Steps to encourage foreign investment in bond markets and make the overall investment environment more conducive and friendly will be enacted in a gradual manner, a central bank official said on Jan 17.
Pan Gongsheng, deputy governor of the People’s Bank of China, said: “We are preparing to launch bond index products such as bond exchange traded funds, promote interconnectivity among central depository institutions, and extend the settlement cycle for bond trading.
“The State Administration of Foreign Exchange, the currency regulator, is doing research on optimizing the arrangements for overseas investors to participate in foreign exchange hedging transactions.

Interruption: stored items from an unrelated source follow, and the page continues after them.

theorem roundsTo_fdiv (a b : Bool) (m : Nat) {n : Nat} (hn : 0 < n) :
    RoundsTo ((Datum.fin a m).value / (Datum.fin b n).value) (fdiv (.fin a m) (.fin b n)) := by
  refine roundsTo_of_fraction (a != b) (m * unitsPerOne) n hn _ ?_ _ (fdiv_fin a b m hn)
  have hU := unitsPerOne_cast_ne_zero
  have hm : signedMag (a != b) (m * unitsPerOne) = signedMag (a != b) m * unitsPerOne := by
    cases a != b <;> simp [signedMag]
  rw [value_fin, value_fin, div_div_div_cancel_right₀ hU, signedMag_div, hm]
  push_cast
  ring

/-- A rounded sum is the correctly rounded value of the exact sum, a zero of either sign included. -/
theorem roundsTo_roundedSum {x : ℚ} {z : Int} (s : Bool) (hx : x * unitsPerOne = z) :
    RoundsTo x (roundedSum z s) := by
  by_cases hz : z = 0
  · subst hz
    refine roundsTo_of_fraction s 0 1 Nat.one_pos x ?_ _ ?_
    · rw [hx]; cases s <;> simp [signedMag]
    · rw [roundedSum, if_pos rfl, roundMag_zero, ofMag_of_lt s magLimit_pos]
  · refine roundsTo_of_fraction (decide (z < 0)) z.natAbs 1 Nat.one_pos x ?_ _ (if_neg hz)
    rw [hx, signedMag_natAbs, Nat.cast_one, div_one]

theorem roundsTo_fadd (a b : Bool) (m n : Nat) :
    RoundsTo ((Datum.fin a m).value + (Datum.fin b n).value) (fadd (.fin a m) (.fin b n)) := by
  rw [fadd_fin]
  refine roundsTo_roundedSum _ ?_
  rw [value_fin, value_fin, ← add_div, div_mul_cancel₀ _ unitsPerOne_cast_ne_zero, Int.cast_add]

theorem value_fin_not (b : Bool) (n : Nat) : (Datum.fin (!b) n).value = -(Datum.fin b n).value := by
  rw [value_fin, value_fin, signedMag_not, Int.cast_neg, neg_div]

theorem fsub_fin (a b : Bool) (m n : Nat) : fsub (.fin a m) (.fin b n) = fadd (.fin a m) (.fin (!b) n) := rfl

theorem roundsTo_fsub (a b : Bool) (m n : Nat) :
    RoundsTo ((Datum.fin a m).value - (Datum.fin b n).value) (fsub (.fin a m) (.fin b n)) := by
  rw [fsub_fin, sub_eq_add_neg, ← value_fin_not]
  exact roundsTo_fadd a (!b) m n

theorem fadd_opposite {a b : Bool} (m : Nat) (h : a ≠ b) : fadd (.fin a m) (.fin b m) = .fin false 0 := by
  obtain rfl : b = !a := (Bool.eq_not_of_ne h.symm)
  rw [fadd_fin, signedMag_not, add_neg_cancel, roundedSum, if_pos rfl, Bool.and_not_self]

/-! ### `U2D` -/

theorem value_u2d (raw : Word) : (u2d raw).value = (raw.toNat : ℚ) := by
  have hU := unitsPerOne_cast_ne_zero
  rw [u2d, value_fin]
  simp [signedMag, hU]

theorem mul_two_pow_lt {n j i k : Nat} (hn : n < 2 ^ j) (h : j + k ≤ i) : n * 2 ^ k < 2 ^ i :=
  calc n * 2 ^ k < 2 ^ j * 2 ^ k := Nat.mul_lt_mul_of_pos_right hn (by positivity)
    _ = 2 ^ (j + k) := (pow_add ..).symm
    _ ≤ 2 ^ i := Nat.pow_le_pow_right (by decide) h

/-- A 32-bit number is a binary64 magnitude: 32 bits are fewer than 53. -/
theorem u2d_representable (raw : Word) :
    Representable (raw.toNat * unitsPerOne) ∧ raw.toNat * unitsPerOne < magLimit := by
  have hr := raw.isLt
  rw [unitsPerOne_eq, magLimit_eq]
  exact ⟨representable_mul_two_pow (by omega), mul_two_pow_lt hr (by decide)⟩

/-! ### The comparison (R78) -/

theorem fle_fin (a b : Bool) (m n : Nat) : fle (.fin a m) (.fin b n) = decide (signedMag a m ≤ signedMag b n) := by
  rfl

theorem fle_fin_iff_value_le (a b : Bool) (m n : Nat) :
    fle (.fin a m) (.fin b n) = true ↔ (Datum.fin a m).value ≤ (Datum.fin b n).value := by
  have hU : (0 : ℚ) < unitsPerOne := Nat.cast_pos.mpr unitsPerOne_pos
  rw [fle_fin, decide_eq_true_iff, value_fin, value_fin, div_le_div_iff_of_pos_right hU, Int.cast_le]

theorem fle_nan_left (x : Datum) : fle .nan x = false := rfl
theorem fle_nan_right (x : Datum) : fle x .nan = false := by
  cases x with
  | nan => rfl
  | inf a => cases a <;> rfl
  | fin a m => rfl

theorem convDbl_eq_none_iff (raw : Word) (lo hi : Wide) :
    convDbl raw lo hi = none ↔ fle (unpack hi) (unpack lo) = true := by
  refine ⟨fun h => ?_, convDbl_invalid⟩
  by_contra hv
  rw [convDbl_valid (Bool.eq_false_of_not_eq_true hv)] at h
  cases h

/-! ### Special operands (R79) -/

theorem fadd_nan_left (x : Datum) : fadd .nan x = .nan := rfl
theorem fsub_nan_left (x : Datum) : fsub .nan x = .nan := rfl
theorem fadd_nan_right (x : Datum) : fadd x .nan = .nan := by cases x <;> rfl
theorem fmul_nan_right (x : Datum) : fmul x .nan = .nan := by cases x <;> rfl
theorem fdiv_nan_right (x : Datum) : fdiv x .nan = .nan := by cases x <;> rfl
theorem fsub_nan_right (x : Datum) : fsub x .nan = .nan := fadd_nan_right x

theorem fmul_fin_inf (a b : Bool) {m : Nat} (hm : 0 < m) : fmul (.fin a m) (.inf b) = .inf (a != b) := if_neg hm.ne'

theorem fmul_inf_fin (a b : Bool) {m : Nat} (hm : 0 < m) : fmul (.inf b) (.fin a m) = .inf (a != b) := by
  rw [bne_comm]
  exact if_neg hm.ne'

/-- The choice of a zero's sign is not used by a sum that is not zero. -/
theorem roundedSum_of_ne_zero {z : Int} (hz : z ≠ 0) (s t : Bool) : roundedSum z s = roundedSum z t := by
  rw [roundedSum, roundedSum, if_neg hz, if_neg hz]

/-- Adding `+0` to a negative number changes nothing. -/
theorem fadd_zero_of_neg {m : Nat} (hr : Representable m) (hl : m < magLimit) (hm : 0 < m) :
    fadd (.fin true m) (.fin false 0) = .fin true m := by
  have hz : signedMag true m ≠ 0 := by simp [signedMag]; omega
  rw [fadd_fin, fin_eq_roundedSum hr hl, show signedMag false 0 = 0 from rfl, add_zero]
  exact roundedSum_of_ne_zero hz _ _

/-- Adding `+0` changes nothing but the sign of `-0`. -/
theorem fadd_unpack_zero {d : Wide} (hd : unpack d ≠ .fin true 0) : fadd (unpack d) (.fin false 0) = unpack d := by
  cases hx : unpack d with
  | nan => rfl
  | inf a => rfl
  | fin b m =>
    obtain ⟨hr, hl⟩ := representable_of_unpack hx
    cases b with
    | false => exact fadd_zero hr hl
    | true =>
      have hm : m ≠ 0 := by rintro rfl; exact hd hx
      exact fadd_zero_of_neg hr hl (Nat.pos_of_ne_zero hm)

/-! ### The statements -/

/-- Settles O30: the laws of `roundMag`. -/
theorem roundingIsNearestTiesToEven : Obligations.RoundingIsNearestTiesToEven := fun num _ hd =>
  ⟨roundMag_representable num hd, fun _ hm => ⟨roundMag_nearest num hd hm, roundMag_tie num hd hm⟩⟩

/-- Settles O31: each operation is one rounding of the fraction its exact result is. -/
theorem operationsRoundTheExactResult : Obligations.OperationsRoundTheExactResult := by
  refine fun a b m n =>
    ⟨roundsTo_fmul a b m n, roundsTo_fdiv a b m, roundsTo_fadd a b m n, roundsTo_fsub a b m n, ?_⟩
  rintro hne rfl
  exact fadd_opposite m hne

/-- Settles O33: a 32-bit number is representable, so its pattern reads back. -/
theorem conversionOfRawIsExact : Obligations.ConversionOfRawIsExact := by
  refine ⟨fun raw => ⟨_, rfl, value_u2d raw, fun c => ?_⟩, by decide +kernel, by decide +kernel⟩
  obtain ⟨hr, hl⟩ := u2d_representable raw
  exact unpack_pack_fin c false hr hl

/-- Settles O34: the rules of the comparison, then R78's examples by evaluation. -/
theorem doubleBoundsRejected : Obligations.DoubleBoundsRejected := by
  refine ⟨convDbl_eq_none_iff, fun x => ⟨fle_nan_left x, fle_nan_right x⟩, fle_fin_iff_value_le,
    fun a m => ⟨rfl, rfl, rfl, rfl⟩, by decide, ?_⟩
  decide +kernel

/-- Settles O32: the arms of each operation; a datum with `+0` added is the rounding of itself. -/
theorem specialOperandsOfArithmetic : Obligations.SpecialOperandsOfArithmetic := by
  refine ⟨fun x => ⟨rfl, fadd_nan_right x, rfl, fsub_nan_right x, rfl, fmul_nan_right x, rfl, fdiv_nan_right x⟩,
    by decide, fun a b => ⟨rfl, rfl⟩, fun a b m hm => ⟨fmul_fin_inf a b hm, fmul_inf_fin a b hm⟩,
    fun d hd => fadd_unpack_zero hd, rfl⟩

end Sys2Proof.Machine
end

section
/-!
SUPPORT. The statements about `CONV_DBL` (41_range_conversion.md R82, R83): `u` lies in `[0, 1]`, so `p` lies in `[0, w]`,
and a rounded sum keeps the order of its exact sums.
-/

namespace Sys2Proof.Machine

/-! ### The difference of valid bounds -/

/-- A fraction of at least one unit is not rounded to zero: the difference of two numbers never underflows (R83 b). -/
theorem one_le_roundMag {num den : Nat} (hd : 0 < den) (h : den ≤ num) : 1 ≤ roundMag num den :=
  le_roundMag hd (representable_two_pow 0) (by omega)

/-- A finite rounded sum of a positive exact sum is a positive binary64 number. -/
theorem roundedSum_of_pos {z : Int} {s : Bool} (hz : 0 < z) (hf : (roundedSum z s).IsFinite) :
    ∃ w, roundedSum z s = .fin false w ∧ 0 < w ∧ Representable w ∧ w < magLimit := by
  have hpos : 0 < roundMag z.natAbs 1 := one_le_roundMag Nat.one_pos (by omega)
  rcases roundedSum_cases z s with ⟨hinf, -, -⟩ | ⟨b, hfin, hl, -, hb⟩
  · obtain ⟨neg, mag, hm⟩ := hf
    rw [hinf] at hm
    cases hm
  · obtain rfl := hb hz
    exact ⟨_, hfin, hpos, roundMag_representable _ Nat.one_pos, hl⟩

theorem fle_fin_eq_false_iff (a b : Bool) (m n : Nat) :
    fle (.fin a m) (.fin b n) = false ↔ signedMag b n < signedMag a m := by
  rw [fle_fin, decide_eq_false_iff_not, not_le]

/-- `w` for finite valid bounds whose difference does not overflow (R83 b). -/
theorem fsub_of_valid {a b : Bool} {m n : Nat} (hv : fle (.fin b n) (.fin a m) = false)
    (hf : (fsub (.fin b n) (.fin a m)).IsFinite) :
    ∃ w, fsub (.fin b n) (.fin a m) = .fin false w ∧ 0 < w ∧ Representable w ∧ w < magLimit := by
  have hlt := (fle_fin_eq_false_iff b a n m).mp hv
  rw [fsub_fin, fadd_fin, signedMag_not] at hf ⊢
  exact roundedSum_of_pos (by omega) hf

/-! ### The product -/

/-- `u * w` is at most `w` when `u` is at most 1.0 (R83 b). -/
theorem fmul_le_right {u w : Nat} (hu : u ≤ unitsPerOne) (hr : Representable w) (hl : w < magLimit) :
    ∃ p, fmul (.fin false u) (.fin false w) = .fin false p ∧ p ≤ w := by
  have hp : roundMag (u * w) unitsPerOne ≤ w := by
    refine roundMag_le unitsPerOne_pos hr ?_
    rw [Nat.mul_comm w]
    exact Nat.mul_le_mul_right w hu
  exact ⟨_, (fmul_fin ..).trans (ofMag_of_lt _ (hp.trans_lt hl)), hp⟩

/-- `p` for a finite `w` (R83 b). -/
theorem fmul_dblU_le (raw : Word) {w : Nat} (hr : Representable w) (hl : w < magLimit) :
    ∃ p, fmul (dblU raw) (.fin false w) = .fin false p ∧ p ≤ w := by
  obtain ⟨hu, hle⟩ := dblU_eq raw
  rw [hu]
  exact fmul_le_right hle hr hl

/-! ### The sum -/

/-- Adding a finite number keeps the order of finite numbers that are not negative. -/
theorem fle_fadd_right {p w : Nat} (h : p ≤ w) (a : Bool) (m : Nat) :
    fle (fadd (.fin false p) (.fin a m)) (fadd (.fin false w) (.fin a m)) = true := by
  rw [fadd_fin, fadd_fin]
  exact fle_roundedSum _ _ (add_le_add_left (Int.ofNat_le.mpr h) _)

/-- A sum of a number that is not negative and a binary64 number is at least the latter (R83 c). -/
theorem le_fadd_left (p : Nat) {a : Bool} {m : Nat} (hr : Representable m) (hl : m < magLimit) :
    fle (.fin a m) (fadd (.fin false p) (.fin a m)) = true := by
  rw [fadd_fin, fin_eq_roundedSum (neg := a) hr hl]
  exact fle_roundedSum _ _ (le_add_of_nonneg_left (Int.natCast_nonneg p))

/-! ### Infinite and NaN bounds -/

/-- A difference that overflows upwards, or an infinite upper bound, is no invalid pair: the upper bound is larger. -/
theorem fle_eq_false_of_fsub_inf {x y : Datum} (hy : y.IsFinite) (h : fsub x y = .inf false) : fle x y = false := by
  obtain ⟨a, m, rfl⟩ := hy
  cases x with
  | nan => rfl
  | inf b => cases h; rfl
  | fin b n =>
    by_contra hle
    have hle' : signedMag b n ≤ signedMag a m := by
      rwa [Bool.not_eq_false, fle_fin, decide_eq_true_iff] at hle
    rw [fsub_fin, fadd_fin, signedMag_not] at h
    rcases roundedSum_cases (signedMag b n + -signedMag a m) (b && !a) with ⟨hinf, -, hne⟩ | ⟨_, hfin, -⟩
    · rw [h, Datum.inf.injEq, eq_comm, decide_eq_false_iff_not] at hinf
      omega
    · rw [h] at hfin
      cases hfin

Besides, the PBOC will fully liberalize bond repurchase transactions at the right time and push hard with the utilization of the market for renminbi derivatives,” said Pan at the China Bond Market International Forum in Beijing.
China had the third-largest bond market in the world at the end of 2018, with an aggregate balance of 86 trillion yuan ($12.7 trillion), behind the United States and Japan.
Pan said the country has accelerated the opening-up of its bond market in recent years.
“We made substantial adjustments and reforms in terms of relaxing market access management, expanding the scope of investors, lifting quota restrictions, enriching risk hedging instruments, and facilitating cross-border exchange of funds,” he said.
Currently, 1,186 overseas institutional investors have invested in Chinese onshore bonds, and their total investment reached 1.73 trillion yuan. Among these foreign institutions, 505 access the market through the Bond Connect. The balance of their existing bonds is 180 billion yuan, he said.
Data show that the net inflow of foreign funds into China’s bond market was about $100 billion last year, accounting for 80 percent of the funds flowing into the bond markets of emerging economies.